If that seems like a harsh assessment, Musselman agrees. “I suppose you could say so,” she said. “I sit in a seat of privilege, so privilege and access are things I think about a lot. I had to ask, who gets to make a claim? Who has that privilege?”
What particularly troubled Musselman in the course of her research is that shrines lay claim to a space that originally belonged to the Núu-agha-tʉvʉ-pʉ̱ (Ute tribe), a group of people driven from Aspen in the 1800s when mining claims were made in the area. The tribe’s population is estimated to have once been as big as 5,000 or 10,000 people and is now several thousands of members deep and located mainly on multiple reservations in northeast Utah.

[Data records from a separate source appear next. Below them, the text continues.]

-- ==== Sys2Proof/Machine/Wait.lean ====
section
/-! DEFINITION. The waiting instructions (R315 to R319), numbered barriers (R320, R321), votes (R322), semaphores (R323),
EVSIG (R324). -/

namespace Sys2Proof.Machine

/-- The granule of the address in a pointer, for WAITF and WAITE (R316). -/
def waitGranule (n : R3) : M Nat := do
  let s ← get
  let ea ← baseAddr (n + s.c.stagger)
  raiseIf (decide (dramBase ≤ ea.toNat) && decide (ea.toNat < dramEnd)) cACCESS ea
  let r ← access (s.c.issuer s.c.defscope) ea .read
  pure (r.key / 32)

/-- A wait for a granule's state; a poisoned granule reads as full (R316, R395). -/
def waitOp (full : Bool) (n : R3) : M Unit := do
  let g ← waitGranule n
  let s ← get
  waitAbsent (((s.gran g).full || (s.gran g).poison) != full)

/-- MONITOR (R317). -/
def monitorOp (p : Pre) (n : R3) : M Unit := do
  let s ← get
  let ea ← baseAddr (n + s.c.stagger)
  let r ← access (s.c.issuer (s.c.scopeOf p)) ea .read
  modCtx fun c => { c with monitor := some (r.key / 32), monHit := false, monLost := false }

/-- MWAIT (R318). -/
def mwaitOp : M Unit := do
  let t ← readAcc
  let s ← get
  match s.c.mwaitCode s.cyc t with
  | some k => do
    writeAcc (w64 k)
    modCtx fun c => { c with monitor := none, monHit := false, monLost := false }
  | none => throw (.hold { s with c := { s.c with inMwait := true, waitKind := .absent } })

/-- The context may use the channel (R221). -/
def Ctx.mayChan (c : Ctx) (ch : R3) : Bool := c.onReflex || (c.isGuest == decide (6 ≤ ch.toNat))

/-- The channel that COLL uses (R259). -/
def Ctx.collChan (c : Ctx) : R3 := if c.onReflex || c.isGuest then 7 else 5

/-- The context's commands under way on a channel: their numbers in order of issue and their promised times, all ones while none
is known (R224). -/
def State.chanCmds (s : State) (c : Ctx) (ch : R3) : List (Nat × Nat) :=
  let none' := 2 ^ 64 - 1
  let own : List Cmd := match c.loc with
    | none => []
    | some t => let x := (s.tile t).chans[ch.toNat]'ch.isLt
      (x.active.toList ++ x.shadow.toList).filter fun k => k.iss.uid = c.uid
  let colls := s.colls.filter fun k => k.iss.uid = c.uid && c.collChan = ch
  (own.map fun k => (k.num, k.promise.getD none')) ++ colls.map fun k => (k.num, none')

/-- Their promised times. -/
def State.chanTimes (s : State) (c : Ctx) (ch : R3) : List Nat := (s.chanCmds c ch).map fun x => x.2

/-- The promised time of the latest of them, 0 for none (R265). -/
def State.latestTime (s : State) (c : Ctx) (ch : R3) : Nat :=
  ((s.chanCmds c ch).foldl (fun (b : Nat × Nat) x => if b.1 ≤ x.1 then x else b) (0, 0)).2

/-- A report of the channel. -/
def RUnit.onChan (u : RUnit) (ch : R3) : Bool :=
  match u with
  | .copy k | .coll k => k = ch
  | _ => false

/-- The unreported stop of the channel's commands in a set, if any: ENGINE (R225, R319); otherwise an over-credit met there, BARRIER,
once the same command has no stop to report (R258). -/
def reportStop (ch : R3) (p : Report → Bool) : M Unit := do
  let s ← get
  match s.c.reports.find? fun r => r.unit.onChan ch && p r with
  | some r => raiseEngine r
  | none => match s.c.barReps.find? fun b => b.ch = some ch && s.c.canReport b with
    | some b => raiseBarrier b
    | none => pure ()

/-- SLEEPT on a channel (R319). -/
def sleeptOp (ch : R3) : M Unit := do
  let s ← get
  raiseIf (!s.c.mayChan ch) cACCESS (w64 ch.toNat)
  let t ← readAcc
  let ps := s.chanTimes s.c ch
  if t = allOnes then do
    waitAbsent (ps ≠ [])
    reportStop ch fun _ => true
  else do
    waitAbsent (decide (s.cyc < t.toNat))
    reportStop ch fun r => decide (r.promise.getD (2 ^ 64 - 1) ≤ t.toNat)
    match minOf (ps.filter fun p => p ≤ t.toNat) with
    | some p => raise cPROMISE (w64 p)
    | none => pure ()

/-- SLEEPT on a time (R319). -/
def sleeptTOp : M Unit := do
  let t ← readAcc
  let s ← get
  waitAbsent (decide (s.cyc < t.toNat))

/-- CPQ (R265). -/
def cpqOp (ch : R3) : M Unit := do
  let s ← get
  raiseIf (!s.c.mayChan ch) cACCESS (w64 ch.toNat)
  reportStop ch fun _ => true
  writeAcc (w64 (s.latestTime s.c ch))

/-! Numbered barriers (R320, R321). -/

/-- The barrier that ACC names, ACCESS for a context that may not use it (R320). -/
def barrierOf (a : Word) : M Nat := do
  let s ← get
  let b := bits a 4 0
  raiseIf (s.c.isGuest || (s.barrier s.c.dist b).grant ≠ some s.c.launch) cACCESS (w64 b)
  pure b

/-- An arrival (R321), a release: the phase before it. -/
def arriveAt (b bytes : Nat) : M Bool := do
  releaseOwn
  let s ← get
  let x := s.barrier s.c.dist b
  set (s.stepBarrier s.c.dist b { x.arrive bytes with quantum := max x.quantum (s.c.retired / s.c.quantum) })
  pure x.phase

/-- The barrier's group is every participant of the context's launch in its district (R200). -/
def State.fullGroup (s : State) (c : Ctx) (x : Barrier) : Bool :=
  x.expect = 2 * (s.liveTasks.filter fun k => k.launch = c.launch && distIdx k.tile.arr k.tile.dist = c.dist).length

/-- The quantum in which a participant is present again after BARW (R200). -/
def barwRejoin (b : Nat) : M Unit := do
  let s ← get
  let x := s.barrier s.c.dist b
  let q := if s.fullGroup s.c x then some (x.lastQuantum + 1) else s.openQuantum s.c
  match q with
  | some q => if s.c.det then modCtx fun c => { c with retired := q * c.quantum } else pure ()
  | none => pure ()

/-- BARA (R321). -/
def baraOp : M Unit := do
  let a ← readAcc
  let b ← barrierOf a
  let ph ← arriveAt b (bits a 55 32)
  emptyAcc
  addJob (.fill (w64 (b2n ph)) {} 0)

/-- BARA.SET (R321). -/
def baraSetOp : M Unit := do
  let a ← readAcc
  let b ← barrierOf a
  let s ← get
  let here (i : Issuer) : Bool := (i.loc.map fun t => distIdx t.arr t.dist) = some s.c.dist
  waitIf (s.cmds.any (fun k => k.target = .barrier b && here k.iss) || s.colls.any fun k => k.target = .barrier b && here k.iss)
  releaseOwn
  let s ← get
  let x := s.barrier s.c.dist b
  set (s.stepBarrier s.c.dist b { x with expect := max 1 (bits a 23 8), arrived := 0, pend := bits a 55 32, err := false })

/-- BARW (R321): the arrival once, then the wait for the phase to flip. -/
def barwOp : M Unit := do
  let a ← readAcc
  let b ← barrierOf a
  let s ← get
  if s.c.wres then
    if (s.barrier s.c.dist b).phase == s.c.wph then throw (.hold { s with c := { s.c with waitKind := .barw } })
    modify fun s => s.traceCtx 2 s.c b
    barwRejoin b
  else do
    let ph ← arriveAt b (bits a 55 32)
    let s ← get
    if (s.barrier s.c.dist b).phase == ph then
      let s := s.traceCtx 1 s.c b
      throw (.hold { s with c := { s.c with wres := true, wph := ph, waitKind := .barw } })
    barwRejoin b

/-- VOTE (R322): the strand's k-th vote, k from 1. -/
def voteOp (op : Nat) : M Unit := do
  let a ← readAcc
  let s ← get
  raiseIf (s.c.isGuest || s.c.isThread) cACCESS 0
  releaseOwn
  emptyAcc
  addJob (.vote (s.c.votes + 1) op a)
  modCtx fun c => { c with votes := c.votes + 1 }

/-- A tile semaphore's waiters' key. -/
def semKey (task n : Nat) : Nat := task * 16 + n

/-- No earlier waiter stands before the context on a semaphore (R323). -/
def State.semTurn (s : State) (k : Nat) : Bool :=
  match s.waiters.find? fun w => w.sem && w.key = k && s.serves w with
  | none => true
  | some w => w.uid = s.c.uid

/-- A semaphore's count. -/
def State.sem (s : State) (task n : Nat) : Nat := ((s.taskOf task).map fun k => k.sems.toList.getD n 0).getD 0

/-- SEMP (R323). -/
def sempOp (n : BitVec 4) : M Unit := do
  let s ← get
  raiseIf s.c.isGuest cACCESS (w64 n.toNat)
  let k := semKey s.c.task n.toNat
  let v := s.sem s.c.task n.toNat
  if 0 < v && s.semTurn k then
    set (s.updTask s.c.task fun t => { t with sems := vset t.sems n.toNat (v - 1) })
  else throw (.wait (some { uid := s.c.uid, key := k, sem := true }) .absent)

/-- SEMV (R323). -/
def semvOp (n : BitVec 4) : M Unit := do
  let s ← get
  raiseIf s.c.isGuest cACCESS (w64 n.toNat)
  raiseIf (decide (65535 ≤ s.sem s.c.task n.toNat)) cBARRIER (w64 n.toNat)
  releaseOwn
  modify fun s => s.updTask s.c.task fun t => { t with sems := vset t.sems n.toNat (s.sem s.c.task n.toNat + 1) }

/-- A context's tenant owns its district's Interchange (R324, R329). -/
def State.ownsEvx (s : State) (d tenant : Nat) : Bool :=
  bit (s.district d).evx.owner 63 && bits (s.district d).evx.owner 3 0 = tenant

/-- EVSIG (R324). -/
def evsigOp (n : R3) : M Unit := do
  let s ← get
  raiseIf (!s.ownsEvx s.c.dist s.c.tenant) cACCESS (w64 n.toNat)
  releaseOwn
  modify fun s => s.pulseSoon s.c.dist (56 + n.toNat)

/-- WAITF (R316). -/
def execWaitf (n : R3) (s : State) : Out := once 1 (waitOp true n) s
/-- WAITE (R316). -/
def execWaite (n : R3) (s : State) : Out := once 1 (waitOp false n) s
/-- MONITOR (R317). -/
def execMonitor (p : Pre) (n : R3) (s : State) : Out := once (p.len false) (monitorOp p n) s
/-- MWAIT (R318). -/
def execMwait (s : State) : Out := once 1 mwaitOp s
/-- SLEEPT (R319). -/
def execSleept (ch : R3) (s : State) : Out := once 1 (sleeptOp ch) s
/-- SLEEPT.T (R319). -/
def execSleeptT (s : State) : Out := once 1 sleeptTOp s
/-- CPQ (R265). -/
def execCpq (ch : R3) (s : State) : Out := once 2 (cpqOp ch) s
/-- BARA (R321). -/
def execBara (s : State) : Out := once 1 baraOp s
/-- BARA.SET (R321). -/
def execBaraSet (s : State) : Out := once 1 baraSetOp s
/-- BARW (R321). -/
def execBarw (s : State) : Out := once 1 barwOp s
/-- VOTE.AND (R322). -/
def execVoteAnd (s : State) : Out := once 1 (voteOp 0) s
/-- VOTE.OR (R322). -/
def execVoteOr (s : State) : Out := once 1 (voteOp 1) s
/-- VOTE.MAXU (R322). -/
def execVoteMaxu (s : State) : Out := once 1 (voteOp 2) s
/-- VOTE.MINU (R322). -/
def execVoteMinu (s : State) : Out := once 1 (voteOp 3) s
/-- VOTE.SUM (R322). -/
def execVoteSum (s : State) : Out := once 1 (voteOp 4) s
/-- VOTE.EQ (R322). -/
def execVoteEq (s : State) : Out := once 1 (voteOp 5) s
/-- SEMP (R323). -/
def execSemp (n : BitVec 4) (s : State) : Out := once 1 (sempOp n) s
/-- SEMV (R323). -/
def execSemv (n : BitVec 4) (s : State) : Out := once 1 (semvOp n) s
/-- EVSIG (R324). -/
def execEvsig (n : R3) (s : State) : Out := once 1 (evsigOp n) s

end Sys2Proof.Machine
end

As for Aspenites, they seem to think Musselman is right. A story in the Aspen Times asked if it was time to get rid of the shrines. David Wood told the newspaper that Musselman’s article is “brilliant and profound,” further noting that “it goes far beyond what the average person thinks of the Aspen shrines, and makes statements and asks questions about the shrines in such a way that most people would never think of.”
For her part, Musselman doesn’t necessarily want to see the shrines torn down, but she does hope the paper she wrote will provoke thought on the matter. “My intention wasn’t necessarily to fully criticize the shrines or the people who make them,” she said. “It was really to challenge us all to think about the broader politics of the objects that form our everyday life. I’m not out to get the locals, just to push us all to think more deeply about what it is we’re doing.”